-- ==== Sys2Proof/Machine/State.lean ====
section
/-! DEFINITION. Everything the manual gives the DXS-4040 to hold (INVENTORY.md, State), and the module after reset. -/

namespace Sys2Proof.Machine

/-- Why a step stops with a fault. -/
inductive Fault where
  /-- HOME_PORT_ACCESS on a request whose physical address lies in no part of a stack (R296, absent). Safe: translation gives no such
  address, so no run reaches it. -/
  | absentAddress (pa : Nat)
  deriving DecidableEq, Repr

/-- Why a step has no meaning. -/
inductive Refusal where
  /-- An arm of `exec` without a meaning yet. Safe: nothing follows about the instruction. -/
  | notModelled (mnemonic : String)
  deriving DecidableEq, Repr

/-- A timed event or input still to come: one constructor for each event of the opcode table, with its operands. `Event.run` gives each
the meaning of the operation of the same name. -/
inductive Event where
  | resultDue (t : Nat) (h : Nat)
  | clkdivApply (t : Nat)
  | arrayPhaseStart (t : Nat)
  | mmaeEscalation (t : Nat)
  | arrayOperationDue (t : Nat)
  | matrixCommandCompletion (t : Nat) (id : Nat)
  | copyCommandStart (t : Nat)
  | cpytStart (t : Nat) (id : Nat)
  | copyRowLand (rid : Nat)
  | copyCompletion (t : Nat) (id : Nat)
  | globalLoadCompletion (rid : Nat)
  | globalAckArrival (pid : Nat)
  | globalAccessError (rid : Nat) (cause : Nat)
  | translationWalk (die : Nat) (rid : Nat)
  | homePortAccess (rid : Nat) (corrected : Bool)
  | reductionApply (pid : Nat)
  | packetArrival (pid : Nat) (noise : Nat)
  | mergeEntrySend (node : Nat) (e : Nat)
  | retransmitTimeout (node : Nat) (dest : Nat) (cls : Nat)
  | linkLevelRetry (edge : Nat) (m : Nat) (lane : Nat) (failed : Bool)
  | moduleOutOfService (edge : Nat) (m : Nat)
  | moduleRetrainEnd (edge : Nat) (m : Nat) (ok : Bool) (lanes : (List Nat))
  | edgeFailure (edge : Nat)
  | nodeReset (node : Nat) (enter : Bool)
  | routeTableAdoption (node : Nat)
  | scaleOutRetrain (port : Nat) (up : Bool)
  | ptcAlignment (node : Nat) (skip : Bool)
  | semaphoreUpdate (t : Nat)
  | barrierUpdate (t : Nat)
  | treeArrivalAtRoot (job : Nat) (tree : Nat) (t : Nat)
  | treeMaskAtRoot (job : Nat) (tree : Nat) (row : Nat) (k : Nat) (mask : (BitVec 25))
  | tgenIncrement (job : Nat) (tree : Nat) (die : Nat)
  | nextRotate (t : Nat) (h : Nat)
  | nextReplyArrival (t : Nat) (h : Nat)
  | nextRequestService (t : Nat) (h : Nat)
  | itemReport (rid : Nat)
  | launchReady (job : Nat) (lid : Nat)
  | launchSpecRead (job : Nat) (lid : Nat)
  | unitPlacement (job : Nat) (lid : Nat)
  | unitEnd (job : Nat) (uid : Nat)
  | launchComplete (job : Nat) (lid : Nat)
  | taskDispatch (job : Nat) (lid : Nat)
  | graphInstanceStart (seq : Nat)
  | graphInstanceComplete (job : Nat) (inst : Nat)
  | phaseComplete (job : Nat)
  | jobClearing (job : Nat)
  | jobClearingEnd (job : Nat)
  | checkpointCommit (t : Nat)
  | timingReplay (t : Nat) (back : Nat) (restarts : (List Nat))
  | kgroupReplay (t : Nat) (restarts : (List Nat))
  | dataErrorRollback (t : Nat) (kind : Nat)
  | trapEntry (t : Nat) (h : Nat)
  | preEmption (job : Nat)
  | restore (job : Nat)
  | predictiveLeak (node : Nat)
  | chinookWindowEnd (t : Nat)
  | chinookFlashWrite (t : Nat)
  | throttleStep (region : Nat) (ik : Nat) (i0 : Nat)
  | droopAlarm (region : Nat) (begun : Bool) (lasts : Nat)
  | droopStretchRelax (region : Nat)
  | powerCapEvaluation (power : Nat)
  | pacingEvaluation (job : Nat) (slacks : (List (Nat × Nat)))
  | temperatureRead (die : Nat) (temps : (List Nat))
  | inputSag (volt : Nat)
  | sagRecovery (volt : Nat)
  | sagTimeout
  | internalBusLow
  | emergencySequence (thermal : Bool)
  | powerEnableLow (micros : Nat)
  | inputRemoval
  | moduleReset (recovery : Bool) (cd24ok : Bool)
  | flashWrite (port : Nat) (off : Nat) (bytes : (List (BitVec 8)))
  | commandRecordWrite (port : Nat) (off : Nat) (size : Nat) (data : (BitVec 512))
  | recordAccept (port : Nat)
  | createJob (seq : Nat)
  | loadRange (seq : Nat)
  | loadInval (seq : Nat)
  | loadMethod (seq : Nat)
  | loadGraph (seq : Nat)
  | runGraph (seq : Nat)
  | cancelRecord (seq : Nat)
  | query (seq : Nat) (hostOk : Bool)
  | selfTest (seq : Nat) (fails : (List Nat))
  | setPolicyTree (seq : Nat)
  | setPolicyPcap (seq : Nat)
  | setPolicyCslr (seq : Nat)
  | setPolicyMarks (seq : Nat)
  | completionRecord (seq : Nat)
  | hsemClaim (port : Nat) (idx : Nat) (p : Nat)
  | hsemRelease (port : Nat) (idx : Nat)
  | hostLinkDown (port : Nat)
  | apertureRead (port : Nat) (off : Nat) (len : Nat)
  | apertureWrite (port : Nat) (off : Nat) (bytes : (List (BitVec 8)))
  | registerWrite (port : Nat) (off : Nat) (value : (BitVec 64))
  | acknowledgementDeparture (node : Nat) (src : Nat) (cls : Nat)
  deriving DecidableEq, Repr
----
▸ **PROBLEM TO WORK ON**
Among the entries above, determine how many lines hold the string "bytes" and report that number alone.

▸ **SOLUTION TO THIS EXERCISE**
2